# Home remedy for Respiratory Infections...this one is great!



## benjamind2010 (Apr 25, 2012)

Thought you guys should check this out,

Guide to Home Treatment of Snake Respiratory Infection - ?BambooZoo

Seems like a good way to treat RI early on. 
Luckily I've only had one mild case with one of my females, I tried this with her, and she quickly recovered and is now progressing like a champ. Make no mistake, it is very uncomfortable for a snake to be in a box or inside a pillowcase which has been placed in a shoebox with a strong vapor in the air but it's only for 10-15 minutes and the snake is more or less fixed after 2 treatments, I did one treatment and then followed up with a second one about 3 days later. My female was cured, it took her about a week to recover, so that's a good sign that this works.

For a very serious RI I'd suggest a vet visit, this one I think is for less serious RI cases. While I agree this is very effective, if the snake is blowing bubbles I'd still suggest a trip to the vets.


----------



## ToadCountry (Apr 25, 2012)

Nooooooooooooooooooo................


----------



## Wild~Touch (Apr 25, 2012)

why not ?


----------



## Echiopsis (Apr 25, 2012)

Wild~Touch said:


> why not ?



Haha, tight arses cure for RI. Why not get the antibiotics and make sure you kill it rather than risk it getting worse?


----------



## Shotta (Apr 25, 2012)

cool sounds interesting anyone on here used this method beforea/



Echiopsis said:


> Haha, tight arses cure for RI. Why not get the antibiotics and make sure you kill it rather than risk it getting worse?
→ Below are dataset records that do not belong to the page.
-- ==== Sys2Proof/Machine/Ring.lean ====
section
/-! DEFINITION. The circular byte buffer (41_ring_buffer.md): RB_INIT, RB_WRITE, RB_READ, RB_PEEK, RB_AVAIL,
RB_FREE. -/

namespace Sys2Proof.Machine

/-- A capacity that `RB_INIT` refuses (R111). -/
def badCapacity (n : Word) (s : State) : Bool := n == 0 || decide (s.params.rbMemSize < n.toNat)

/-- The ring buffer empty, with capacity `n`, SKIP cleared; STORE is not written (R111). -/
def initRing (n : Word) (s : State) : State := { s with cap := n, rd := 0, count := 0, skip := 0 }

/-- `RB_INIT N` (R111). -/
def execRbInit (n : Word) (s : State) : Host.Outcome State Fault Refusal :=
  runCommand true s (.ok (if badCapacity n s then (s, Result.error .invalidArg)
    else (initRing n s, { status := .ok })))

/-- The rule of `RB_WRITE` (R112): the leading bytes of DIN that fit, at the write index `(RD + COUNT) mod CAP`. -/
def rbWrite (s : State) : Except Fault (State × Result) :=
  match ringWrite s s.count.toNat (s.din.take (writeLength s)) with
  | .error f => .error f
  | .ok t => .ok ({ t with count := BitVec.ofNat 32 (s.count.toNat + writeLength s) },
      { status := .ok, value := BitVec.ofNat 32 (writeLength s) })

/-- `RB_WRITE` (R112): a short write is not an error. -/
def execRbWrite (s : State) : Host.Outcome State Fault Refusal := runCommand false s (rbWrite s)

/-- The bytes and the count that `RB_READ` and `RB_PEEK` return; `after` is the state they leave (R113, R114). -/
def readOut (k : Nat) (s after : State) : Except Fault (State × Result) :=
  match ringBytes s 0 k with
  | .error f => .error f
  | .ok out => .ok (after, { status := .ok, value := BitVec.ofNat 32 k, dout := out })

/-- `RB_READ N` (R113): removes the bytes it returns. -/
def execRbRead (n : Word) (s : State) : Host.Outcome State Fault Refusal :=
  runCommand true s (readOut (readLength n s) s (discard s (readLength n s)))

/-- `RB_PEEK N` (R114): removes nothing. -/
def execRbPeek (n : Word) (s : State) : Host.Outcome State Fault Refusal :=
  runCommand true s (readOut (readLength n s) s s)

/-- `RB_AVAIL` (R115). -/
def execRbAvail (s : State) : Host.Outcome State Fault Refusal :=
  runCommand true s (.ok (s, { status := .ok, value := s.count }))

/-- `RB_FREE` (R116). -/
def execRbFree (s : State) : Host.Outcome State Fault Refusal :=
  runCommand true s (.ok (s, { status := .ok, value := BitVec.ofNat 32 (freeSpace s) }))

end Sys2Proof.Machine
end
lol naturalists i guess don't want to be pumping their snakes with antibiotics an whatnot lol
if there is a natural cure then why not use it lol i have used this method before! on myself i dont think it will work on snakes because it stings the eyes like hell imagine what the snake feels


----------



## notechistiger (Apr 25, 2012)

Many people prefer "homemade" remedies over rushing to the vet every time their pet sneezes, and not just including their reptiles.


----------



## Echiopsis (Apr 25, 2012)

notechistiger said:


> Many people prefer "homemade" remedies over rushing to the vet every time their pet sneezes, and not just including their reptiles.
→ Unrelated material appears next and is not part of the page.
-- ==== Sys2Proof/Machine/Core.lean ====
section
/-! DEFINITION. The model behind the host's interface. -/

def Sys2Proof.core : Host.Core := { State := Sys2Proof.Machine.State, Fault := Sys2Proof.Machine.Fault, Refusal := Sys2Proof.Machine.Refusal, step := Sys2Proof.Machine.step, reset := Sys2Proof.Machine.State.reset }
end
Yeah and a lot of their pets and children get sicker. Theres things you can do to help recovery (increasing temps etc) but i think your asking for trouble asking people to assess the degree of infection before using a vet. Most of these people arent experienced enough to make the call.


----------



## notechistiger (Apr 25, 2012)

Hmm I disagree. Don't get me wrong, I definitely think people should take their animals to the vet (and children to the doctor, if you want to go there) if they don't know or are unsure, but that doesn't mean natural remedies don't have a place. They can and do work. If you know what you're doing or can't get your pet to the vet, it's a good option to try. There are some good threads around of these remedies.


----------



## ToadCountry (Apr 25, 2012)

Why would you deliberately coat an animals lungs with Vicks and Euc Oil?
And why would anyone think this is "natural"?


----------



## Shotta (Apr 25, 2012)

lol they might eat eucalyptus leaves lol


----------



## Bez84 (Apr 25, 2012)

On snakebytes they used f10 and a fogger..


----------



## longqi (Apr 25, 2012)

ToadCountry said:


> Why would you deliberately coat an animals lungs with Vicks and Euc Oil?
> And why would anyone think this is "natural"?



And using antibiotics is natural of course???
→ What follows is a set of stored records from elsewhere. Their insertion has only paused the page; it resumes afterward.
-- ==== Sys2Proof/Certificates/Slice0/Obligations.lean ====
section
/-! DEFINITION. The statements about the block, from the numbered rules of spec/. Each says which rule it formalises.
A result record is written with the fields a rule names; the others take the defaults of R28. -/

open Sys2Proof Sys2Proof.Machine

/-! ## Encoding (30_encoding.md part A) -/

/-- R60 to R63: the decoder reads back every command, with every operand, from its word. -/
def Obligations.DecodeEncodeRoundTrip : Prop := ∀ i : Instr, decode (encode i) = .ok i

/-- R60 to R63, R68: a word that decodes is the word of that command, so no bit of it is ignored. -/
def Obligations.EncodeDecodeRoundTrip : Prop := ∀ (w : CmdWord) (i : Instr), decode w = .ok i → encode i = w

/-- R63, with the words that R67 and 95_test_vectors.md write out. -/
def Obligations.SampleWordsDecode : Prop :=
  decode 0x1000000000000000 = .ok .crcCompute ∧
  decode 0x2000000000000040 = .ok (.rbInit 64) ∧
  decode 0x22000000FFFFFFFF = .ok (.rbRead 0xFFFFFFFF) ∧
  decode 0x3300000000000000 = .ok .pStream ∧
  decode 0x40102A8100000010 = .ok (.bBuild 0x10 0x2A 0x81 16) ∧
  decode 0x410301110000000C = .ok (.bSerialize 0x03 0x01 0x11 12)

/-- spec/opcode_table.json: a word matches a row's match under its mask exactly when it decodes to the row's command. -/
def Obligations.OpcodeTableRowsMatch : Prop :=
  ∀ w : CmdWord,
    (w &&& 0xFFFFFFFFFFFFFFFF = 0x1000000000000000 ↔ decode w = .ok .crcCompute) ∧
    (w &&& 0xFFFFFFFFFFFFFFFF = 0x1100000000000000 ↔ decode w = .ok .crcVerify) ∧
    (w &&& 0xFFFFFFFF00000000 = 0x2000000000000000 ↔ ∃ n, decode w = .ok (.rbInit n)) ∧
    (w &&& 0xFFFFFFFFFFFFFFFF = 0x2100000000000000 ↔ decode w = .ok .rbWrite) ∧
    (w &&& 0xFFFFFFFF00000000 = 0x2200000000000000 ↔ ∃ n, decode w = .ok (.rbRead n)) ∧
    (w &&& 0xFFFFFFFF00000000 = 0x2300000000000000 ↔ ∃ n, decode w = .ok (.rbPeek n)) ∧
    (w &&& 0xFFFFFFFFFFFFFFFF = 0x2400000000000000 ↔ decode w = .ok .rbAvail) ∧
    (w &&& 0xFFFFFFFFFFFFFFFF = 0x2500000000000000 ↔ decode w = .ok .rbFree) ∧
    (w &&& 0xFFFFFFFFFFFFFFFF = 0x3000000000000000 ↔ decode w = .ok .pParse) ∧
    (w &&& 0xFFFFFFFFFFFFFFFF = 0x3100000000000000 ↔ decode w = .ok .pValidate) ∧
    (w &&& 0xFFFFFFFFFFFFFFFF = 0x3200000000000000 ↔ decode w = .ok .pExtract) ∧
    (w &&& 0xFFFFFFFFFFFFFFFF = 0x3300000000000000 ↔ decode w = .ok .pStream) ∧
    (w &&& 0xFFFFFFFFFFFFFFFF = 0x3400000000000000 ↔ decode w = .ok .pSkipcnt) ∧
    (w &&& 0xFF00000000000000 = 0x4000000000000000 ↔ ∃ t s f n, decode w = .ok (.bBuild t s f n)) ∧
    (w &&& 0xFF00000000000000 = 0x4100000000000000 ↔ ∃ t s f n, decode w = .ok (.bSerialize t s f n))

/-- R67: the word for a text line is `{OPC, A, B, C, N}` with unused fields 0. -/
def Obligations.TextOperandsAssemble : Prop :=
  ∀ i : Instr, assemble i.opcode i.format i.textOperands = some (encode i)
If you ask any decent vet about using anti biotics such as Baytril on RI snakes their views will be similar
They will openly tell you to avoid any stress in future as the snakes immune system will now be weaker than before
Any mums out there will know that tonsilitis medicine called Bactrim has to be used in increasing amounts for crook kids
When it stops having any effect is when they chop the tonsils out
Baytril is more or less just injectable Bactrim

Various types of steam bath have been used for human RI since the pre-celtic era with little changing
Herbal medicine has been around for a long time
Some of it works very very well and we are just beginning to understand it with more success 

I havnt read this link but there is a similar treatment talked about in a thread called alternative reptile treatment or something like that
We use that one with 98% success rate so far, which is a much higher success rate than any anti biotic ever has


----------



## benjamind2010 (Apr 25, 2012)

I can't see how some vapor is going to harm a snake, the chemicals used in vaporub/eucalyptus oil are generally harmless unless used in enormous doses.

As I've said, I used it and it totally annihilated the RI that my female RHD woma had, but it was a minor RI, not a serious one. Just some wheezing.
It could have been just a shedding thing, as the large male I purchased this year makes funny noises whilst in shed. But I presumed by the noises it was respiratory in nature.

Speaking of which, the large male I have is making those noises now, sounds like he has a cold...but he really doesn't because it's caused by him shedding, the skin oils are loosening and fluids are getting between the new skin and the old skin and narrowing the space where the snake can breathe, and various phenomena that are causing those noises, which are disturbing if not downright terrifying at first as you think the snake is on it's death bed...but you realise it's from the narrowing of the nasal airways...the snake can also breath through it's mouth which brings us to....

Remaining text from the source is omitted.